> [Records for the task]
/-- Whether the pages from an address on can be written without a fault: the page at each 4 KiB, n of them, the last at the
range's end. A compressed page is asked for and waited for (R122). -/
def pagesOk (job launch : Nat) (what : Waiting) (last : Word) : Nat → Word → State → BlockRes × State
  | 0, _, s => (.found 0, s)
  | n + 1, va, s =>
    match translate s unitLaunch job false (if n = 0 then last else va) .both with
    | (.ok x, s) =>
      if x.ty = 2 || (x.dev == s.fabric.self && !paOk s x.pa) then (.none, s)
      else pagesOk job launch what last n (va + 4096) s
    | (.zpage pte, s) => (.wait, s.askPage pte job va launch what)
    | _ => (.none, s)

/-- The lowest-numbered free block of a SAVE area (R235, R236), from block i on. -/
def findBlock (job launch : Nat) (save : Word) (what : Waiting) : Nat → Nat → State → BlockRes × State
  | 0, _, s => (.none, s)
  | n + 1, i, s =>
    let va := sext54 save + w64 (49856 * i)
    match unitRead s unitLaunch job false (va + 88) 8 with
    | .wait s => (.wait, s)
    | .zpage pte a s => (.wait, s.askPage pte job a launch what)
    | .fault _ _ _ s => findBlock job launch save what n (i + 1) s
    | .ok b s =>
      if bit (bytesNat b) 63 then findBlock job launch save what n (i + 1) s
      else match pagesOk job launch what (va + 49855) 14 va s with
        | (.none, s) => findBlock job launch save what n (i + 1) s
        | (.wait, s) => (.wait, s)
        | (.found _, s) => (.found va, s)

/-- The free block that a launch's next save takes; SAVE 0 names no area (R235). -/
def saveBlock (s : State) (launch : Nat) (what : Waiting) : BlockRes × State :=
  match s.launchAt launch with
  | .none => (.none, s)
  | some l => if l.save = 0 then (.none, s) else
      match findBlock l.job launch l.save what 256 0 s with
      | (.wait, s) => (.wait, s)
      | (r, s) => (r, s.dropUnitLines)

/-- Whether a pre-emption of a core is in progress (R151): of a slot, or of a task of it that is away (R153). -/
def preempting (c : Core) : Bool := c.slots.any (fun x => x.2.preempt) || c.away.any Task.pre

/-- Whether a slot may be a victim for a task of effective priority p (R151, R235, R414). -/
def victimOk (s : State) (k n : Nat) (sl : Slot) (p : Nat) (t : QTask) : Bool :=
  let c := s.coreAt k
  sl.st != .free && !sl.guest && !sl.task.spawned && !sl.intrap && n < 16 - c.guestSlots && !lmigHolds s k &&
  decide (sl.task.prio.toNat < p) && !preempting c && !(sl.task.ord && s.isSafe sl.task) &&
  (s.launchAt sl.task.launch).elim false (fun l => l.save != 0) &&
  (needRows t).all (fun r => (!(c.row r).pin || sl.task.pins.contains r) && !rowReserved c r &&
    !logRow s (s.partOf (packetLaunch t.pkt)) r) &&
  (needTable t == 0 || (tableSlot c t.job (needTable t)).isSome || (sl.task.tfmt != 0 &&
    (mget? c.tables sl.task.tfi).elim false (fun e => e.users == 1))) &&
  (!packetOrd t.pkt || decide (c.spec.length < 48))

/-- Whether a slot is parked on a waiter list or a fault. -/
def parkedHard (sl : Slot) : Bool :=
  match sl.st with
  | .waiting => true
  | .fault _ => true
  | _ => false
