-- ==== Sys2Proof/Machine/Saves.lean ====
section
/-! DEFINITION. Footprint fetch and start, saved contexts, pre-emption's saves, live migration
(spec 06 R140, R141, R151 to R156, 09 R235 to R237). -/

namespace Sys2Proof.Machine

open Sys2Proof

/-! ## Footprint fetch (R140 step 3) -/

/-- The queued task for which a slot is reserved. -/
def chosenFor (s : State) (id : SlotId) : Option QTask :=
  (s.cluster (clusterOf id.core)).queue.find? (fun t => match t.st with
    | .fetch k n => k == id.core && n == id.slot
    | .resume k n _ => k == id.core && n == id.slot
    | _ => false)

/-- The rows of a footprint in order: the row, and the source line when there is one. -/
def tileSteps (ts : List Tile) : List (Nat × Option Word) :=
  ts.flatMap (fun t => (List.range t.n).map (fun (i : Nat) =>
    (t.row + i, if t.va = 0 then none else some (t.va + BitVec.ofInt 64 ((i : Int) * t.stride)))))

/-- A stream that stands for a footprint fetch of the cluster copy engine (R140): no access of the task, so that the rules of
ordered tasks do not meet it. -/
def footStream (id : SlotId) (t : Task) : CpStream :=
  { core := id.core, slot := id.slot, job := t.job, launch := t.launch, ord := false, spec := t.spec,
    handler := t.handler, line := 0, cmd := 0, first := false, idx := 0, begun := false, seg := 0, owned := 0,
    row := 0, tag := 0, psn := false, fault := none, outstanding := 0, waitFor := none, user := true, ww := false,
    stop := false, fin := none }

/-- Pins a row; its tag is set as given. -/
def State.pinRow (s : State) (k r : Nat) (full : Bool) : State :=
  let c := s.coreAt k
  s.setCore k (c.setRow r { c.row r with pin := true, full := full })

/-- Loads a table image into a table-cache entry (R140, R255): the bytes, when they can be read. -/
def State.loadTable (s : State) (k e : Nat) (l : List Byte) : State :=
  let c := s.coreAt k
  match mget? c.tables e with
  | none => s
  | some x => s.setCore k { c with tables := mput c.tables e { x with data := l } }

/-- RUN (R140 step 4): the slot starts at ENTRY with g1 and g2 loaded. On a core that is being moved it is pre-empted too
(R155). -/
def State.runTask (s : State) (cl : Nat) (id : SlotId) (t : QTask) : State :=
  let task := (s.slotAt id).task
  let s := s.dropTask cl t.id
  let c := s.coreAt id.core
  let s := s.setCore id.core { c with recvN := c.recvN + 1 }
  let s := s.startThread id task (w64 (t.pkt.w2.toNat % 2 ^ 54)) [t.pkt.w6, t.pkt.w7] t.handler
  if lmigHolds s id.core then s.setSlot id { s.slotAt id with preempt := true } else s

/-- What loading the table image of a chosen task comes to: it is there, it is loaded, it is bad, or it waits. -/
inductive TableRes
  | ok (s : State)
  | bad (s : State)
  | wait (s : State)

/-- The table image of a chosen task (R140, R255). -/
def chosenTable (s : State) (cl : Nat) (id : SlotId) (t : QTask) : TableRes :=
  let task := (s.slotAt id).task
  if task.tfmt = 0 then .ok s
  else match mget? (s.coreAt id.core).tables task.tfi with
    | none => .ok s
    | some e =>
      if !e.data.isEmpty then .ok s
      else match unitRead s id.core t.job true task.tfmt 1344 with
        | .ok l s => if tblValid l then .ok (s.dropUnitLines.loadTable id.core task.tfi l) else .bad s
        | .wait s => .wait (s.after 16 (.footprintFetchDone id))
        | .zpage pte a s => .wait (s.askPage pte t.job a (packetLaunch t.pkt) (.footprint cl t.id))
        | .fault c lv a s => .wait (s.footFault cl t id.core id.slot c lv a)

/-- Enters the TILE rows of an ordered task into its write set and logs their images (R168). -/
def enterTiles (s : State) (task : Task) (rows : List Nat) (k : Nat) : LogRes :=
  match rows with
  | [] => .ok s
  | r :: rest =>
    if !task.ord then .ok s
    else match s.touchRow k task.spec r (s.partOf task.launch) true with
      | .ok s => enterTiles s task rest k
      | .unlogged s => enterTiles s task rest k
      | .wait s => .wait s

/-- Fetches the rows of a footprint that remain, in order. The Bool says that all are there. -/
def fetchRows (cl : Nat) (id : SlotId) (t : QTask) : List (Nat × Option Word) → State → State × Bool
  | [], s => (s, true)
  | (r, none) :: rest, s =>
    let t := { t with got := t.got + 1 }
    fetchRows cl id t rest ((s.pinRow id.core r false).setTask cl t)
  | (r, some va) :: rest, s =>
    match cpReadLine s cl (footStream id (s.slotAt id).task) va false with
    | .got l psn s =>
      let t := { t with got := t.got + 1 }
      fetchRows cl id t rest (((s.putRow id.core r l psn).pinRow id.core r true).setTask cl t)
    | .wait s => (s.after 16 (.footprintFetchDone id), false)
    | .fault c lv => (s.footFault cl t id.core id.slot c lv va, false)
    | .type => (s.footFault cl t id.core id.slot causeTypemis 0 va, false)
    | .order _ => (s, false)

/-! ## Saved contexts (R236, R237) -/

/-- Writes bytes of a slot's saved context at a virtual address, line by line (R152, R236): where the line lies in memory of
this module that nothing holds, at once, and else as posted writes that the slot counts until they are acknowledged. -/
def State.putSave (id : SlotId) (t : Task) : Nat → Word → List Byte → State → State
  | 0, _, _, s => s
  | fuel + 1, va, l, s =>
    if l.isEmpty then s
    else match translate s unitLaunch t.job false va .both with
      | (.ok x, s) =>
        let n := 64 - x.pa % 64
        let s := if saveNear s x then s.setMem ((s.heat x.pa).mem.write (s.accKey t.job va) x.pa (l.take n))
          else (s.setSlot id { s.slotAt id with posted := (s.slotAt id).posted + 1 }).unitSend x.dev
            (saveAccess s t [⟨gcid s id.core, id.slot, 1⟩] va x.pa (.line (some (l.take n))))
        State.putSave id t fuel (va + w64 n) (l.drop n) s
      | (_, s) => s
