/-- The ordered set of a request (R60): the levee class of a module; the coherence class of an agent; the others of a source
slot jointly, where a store that a commit releases keeps order with those of its core's commits (R177). -/
def orderedSet (p : FabPkt) : Nat :=
  let slot := match p.pay with
    | .access a => if a.release then 15 else p.slot
    | _ => p.slot
  if p.cls ≤ 1 then 0 else 2 * (coreOf p.src * 16 + slot % 16) + (if p.cls = 2 then 1 else 2)

/-- The merged packet: it keeps the place of the earlier one (R67). The number of the later one travels with it. -/
def merged (q p : FabPkt) : FabPkt :=
  let n := if q.redKey / 8 % 4 < 2 then 32 else 64
  { q with value := w64 (amoOp (q.redKey % 8) n q.value.toNat p.value.toNat), srcs := joinSrcs p.srcs q.srcs,
           marked := q.marked || p.marked,
           also := q.also ++ p.also ++ (if p.seq = 0 then [] else [(p.src, orderedSet p, p.seq, p.flits)]) }

/-- Puts a packet into an output queue: merged with the first that it may merge with, or at the end. -/
def putQueue (p : FabPkt) : List FabPkt → List FabPkt
  | [] => [p]
  | q :: l => if merges p q then merged q p :: l else q :: putQueue p l

/-- The queue of a packet at a direction: one for each class, its requests and its responses, and each virtual channel: the
first, the second from the dateline on, and the escape channel from a side step on (R55, R58). -/
def channelOf (p : FabPkt) (d : Nat) : Nat :=
  d * 64 + p.cls * 6 + b2n p.response * 3 + (if stepsOf p != 0 then 2 else b2n p.dateline)

/-- A packet as it enters an output queue: its detour, whether it has crossed a dateline, and its mark (R55, R56, R69). -/
def hopped (s : State) (p : FabPkt) (d det : Nat) : FabPkt :=
  let p := { p with detour := det, dateline := p.dateline || crosses s d }
  { p with marked := p.marked || (2 ≤ p.cls && p.cls ≤ 6 && markTh s ≤ flitsOf (mget s.fabric.outq (channelOf p d) [])) }

/-- The queue that a packet enters next. -/
def nextQueue (s : State) (p : FabPkt) : Option Nat := (routeOf s p).map (fun r => channelOf (hopped s p r.1 r.2) r.1)

/-! ## Undeliverable packets (R57, R446) -/

/-- EVENT code 9 (R88). -/
def State.undeliverable (s : State) (p : FabPkt) (job : Nat) : State :=
  s.event 9 job (w64 (p.part % 65536 * 2 ^ 48 + p.cls % 8)) (w64 p.dst) (w64 p.src) (w64 (b2n p.response))

/-- The modules that sent a request: one, or for merged reductions each that a listed source is in. -/
def sourceModules (p : FabPkt) : List Nat :=
  (p.srcs.map (fun x => modOf x.core)).foldl numIns [modOf p.src]

/-- The NOROUTE response for a dropped request (R57): it carries the packet, and its partition. -/
def norouteFor (s : State) (p : FabPkt) (mod : Nat) : FabPkt :=
  { p with response := true, dst := mod, dstAddr := 0, src := gcid s unitRouter, slot := 0, detour := 0, dateline := false,
           marked := false, flits := 1, redKey := 0, value := 0, srcs := [], seq := 0, also := [],
           pay := .noroute p.toFabHdr p.pay }

/-- A router drops a packet: each source module of a request learns it, a response is a fatal error of its partition. -/
def State.dropPacket (s : State) (p : FabPkt) : State :=
  if p.response then (s.fatalStop p.part).undeliverable p 0
  else (sourceModules p).foldl (fun s mod =>
    if mod = s.fabric.self then s.post (.norouteArrival p) else s.inNet (norouteFor s p mod)) s

/-! ## Delivery at the endpoint (R58 to R60, R69) -/

/-- The key of an ordered set of a module. -/
def creditKey (modid set : Nat) : Nat := modid * 2 ^ 22 + set

/-- Whether a request is answered by its home and not by a later message of its own kind. -/
def answered : Payload → Bool
  | .access _ | .migrant _ | .task _ _ _ _ | .message _ _ _ _ | .spawn _ | .lineRequest _ _ _ | .lineOwn _ _ => true
  | .lineWrite _ _ _ _ _ _ | .recall _ | .tlbi _ _ | .phase _ | .request _ | .promote _ _ => true
  | _ => false

/-- A request is noted until its answer leaves, which carries its partition and its mark (R59, R69): a merged reduction once
for each access that it stands for. -/
def State.noteRequest (s : State) (p : FabPkt) : State :=
  let srcs := if p.cls = 5 && !p.srcs.isEmpty then p.srcs else [⟨p.src, p.slot, 1⟩]
  if answered p.pay then
    s.setFabric { s.fabric with
      echo := s.fabric.echo ++ srcs.flatMap (fun x => List.replicate x.count ⟨x.core, x.slot, p.cls, p.part, p.marked⟩) }
  else s

/-- The access that a packet brings: a merged reduction has the combined value and all its sources (R67, R68). -/
def packetAccess (p : FabPkt) (a : Access) : Access :=
  match a.how with
  | .red op ty _ => if p.srcs.isEmpty then a else { a with how := .red op ty p.value, srcs := p.srcs }
  | _ => a

/-- What a packet that carries no access is here (R58). -/
def arrivalOf (p : FabPkt) : Option Ev :=
  let mod := modOf p.src
  match p.pay with
  | .none | .access _ => none
  | .result a v0 v1 => some (.resultArrival a v0 v1)
  | .aborted a psn => some (.abortArrival a psn)
  | .migrant m => some (.migrantArrival m)
  | .mack id => some (.mack id)
  | .mnak id => some (.mnak id)
  | .pwack id n => some (.pwack id n)
  | .task cl src colour pkt => some (.taskPacketArrival cl src colour pkt)
  | .anti cl colour hdr => some (.antiMessageArrival cl colour hdr)
  | .message core level src msg => some (.messageArrival core level src msg)
  | .msgack id launch task => some (.msgack id launch task)
  | .spawn r => some (.spawnRequestArrival r)
  | .spawnReply r v => some (.spawnReply r v)
  | .spawnwResend r => some (.spawnwResend r)
  | .noroute h what => some (.norouteArrival { toFabHdr := h, pay := what })
  | .gang kind m => if kind = 0 || 7 < kind then none else some (gangEv kind m)
  | .sweep kind m =>
    some (if kind = 1 then .sweep m else if kind = 2 then .report m else if kind = 3 then .levpub m
      else if kind = 4 then .csweep m else .creport m)
  | .lineRequest line cache shared => some (.lineAsked mod line cache shared)
  | .lineOwn line agent => some (.peerOwnershipRequest line mod agent)
  | .lineData cache line data psn key => some (.lineDataArrival mod cache line data psn key)
  | .lineWrite line cache data mask psn key => some (.lineStored mod line cache data mask psn key)
  | .lineWritten cache line => some (.lineWritten cache mod line)
  | .lineFault cache line cause => some (.lineFaulted mod cache line cause)
  | .recall line => some (.recallArrival mod line)
  | .recalled line data => some (.recalledArrival mod line data)
  | .tlbi job vpage => some (.tlbiArrival p.src p.slot job vpage)
  | .tlbiDone id => some (.tlbiReply id)
  | .phase part => some (.phaseArrival p.src part)
  | .phaseDone part => some (.phaseReply part)
  | .request q => some (.requestArrival q)
  | .answer id regs nest trap => some (.answer id regs nest trap)
  | .promote cl id => some (.promoteArrival mod cl id)
  | .promoted id => some (.promoted id)
  | .stop part launch resume fatal => some (.stopArrival mod part launch resume fatal)
  | .ended dcore launch spec sgen nest quit fail => some (.endedArrival dcore launch spec sgen nest quit fail)
  | .record launch job w0 w1 w2 w3 => some (.recordArrival launch job w0 w1 w2 w3)
  | .cancelled launch => some (.cancelledArrival mod launch)
  | .launchOver launch st => some (.launchOver mod launch st)
  | .doomed dcore launch spec sgen => some (.doomedArrival dcore launch spec sgen)
  | .credit set flits => some (.creditReturn mod set flits)

/-- The sender's key of a source slot of another module. -/
def farKey (p : FabPkt) : Nat := 2 ^ 30 + p.src * 16 + p.slot

/-- An answer has come to a slot for accesses of its own (R110). -/
def State.noteAnswer (s : State) (p : FabPkt) : State :=
  match p.pay with
  | .pwack id n => s.farAnswer ⟨s.forwarded id.core, id.slot⟩ n
  | .result a _ _ | .aborted a _ => (a.srcs.head?).elim s (fun x => s.farAnswer ⟨s.forwarded (coreOf x.core), x.slot⟩ 1)
  | _ => s

/-- Delivers a packet: an access and a migrant go to their home, a gang message of no known type is dropped and counted
(R75), an SPAWNW that found no room is sent again later (R139). -/
def State.deliver (s : State) (p : FabPkt) : State :=
  match p.pay with
  | .access a => s.send (farKey p) (homeOf a.pa) (.homeAccess (packetAccess p a))
  | .migrant m => s.send (farKey p) (coreOf m.home) (.migrantArrival m)
  | .spawnwResend r => s.after 3400 (.spawnwResend r)
  | .gang kind m => if kind = 0 || 7 < kind then s.countErr errGang else s.post (gangEv kind m)
  | _ => (arrivalOf p).elim s s.post

/-- Space of the reorder buffer is free again, and the source learns it (R60). -/
def State.giveCredit (s : State) (src cls part set flits : Nat) : State :=
  s.inNet { s.packet cls (modOf src) 0 unitRouter 0 part 0 (.credit set flits) with response := true }

/-- Whether the numbered packet, or one merged into another, is the next of its ordered set. -/
def isNext (s : State) (src set seq : Nat) : Bool := mget s.fabric.seqIn (creditKey (modOf src) set) 0 + 1 == seq

/-- Whether a number lies before the next one: the packet has come before, on a way that has gone since. -/
def isPast (s : State) (src set seq : Nat) : Bool :=
  let n := mget s.fabric.seqIn (creditKey (modOf src) set) 0
  n + 1 != seq && (n + 65536 + 1 - seq) % 65536 ≤ 32768

/-- The next number of an ordered set is passed. -/
def State.passNumber (s : State) (src set : Nat) : State :=
  let k := creditKey (modOf src) set
  s.setFabric { s.fabric with seqIn := mput s.fabric.seqIn k ((mget s.fabric.seqIn k 0 + 1) % 65536) }

/-- A request whose turn has come leaves the reorder buffer. -/
def State.takeRequest (s : State) (p : FabPkt) : State :=
  let s := (s.passNumber p.src (orderedSet p)).giveCredit p.src p.cls p.part (orderedSet p) p.flits
  (s.noteRequest p).deliver p

/-- Delivers the packets of the reorder buffer whose turn has come, at most n. -/
def State.drainReorder : Nat → State → State
  | 0, s => s
  | n + 1, s =>
    match s.fabric.reorder.find? (fun p => isNext s p.src (orderedSet p) p.seq) with
    | none => s
    | some p => State.drainReorder n ((s.setFabric { s.fabric with reorder := s.fabric.reorder.erase p }).takeRequest p)

/-- The place of a packet that was merged into another: it brings nothing, and its number is passed in its turn. -/
def mergedAway (p : FabPkt) (x : Nat × Nat × Nat × Nat) : FabPkt :=
  { p with src := x.1, slot := (x.2.1 - 2) / 2 % 16, flits := x.2.2.2, seq := x.2.2.1, also := [], srcs := [], pay := .none }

> [Task statement]
Which lines of the records above hold the word "also"? Copy each one out.

> [Final answer]
           also := q.also ++ p.also ++ (if p.seq = 0 then [] else [(p.src, orderedSet p, p.seq, p.flits)]) }
           marked := false, flits := 1, redKey := 0, value := 0, srcs := [], seq := 0, also := [],
  { p with src := x.1, slot := (x.2.1 - 2) / 2 % 16, flits := x.2.2.2, seq := x.2.2.1, also := [], srcs := [], pay := .none }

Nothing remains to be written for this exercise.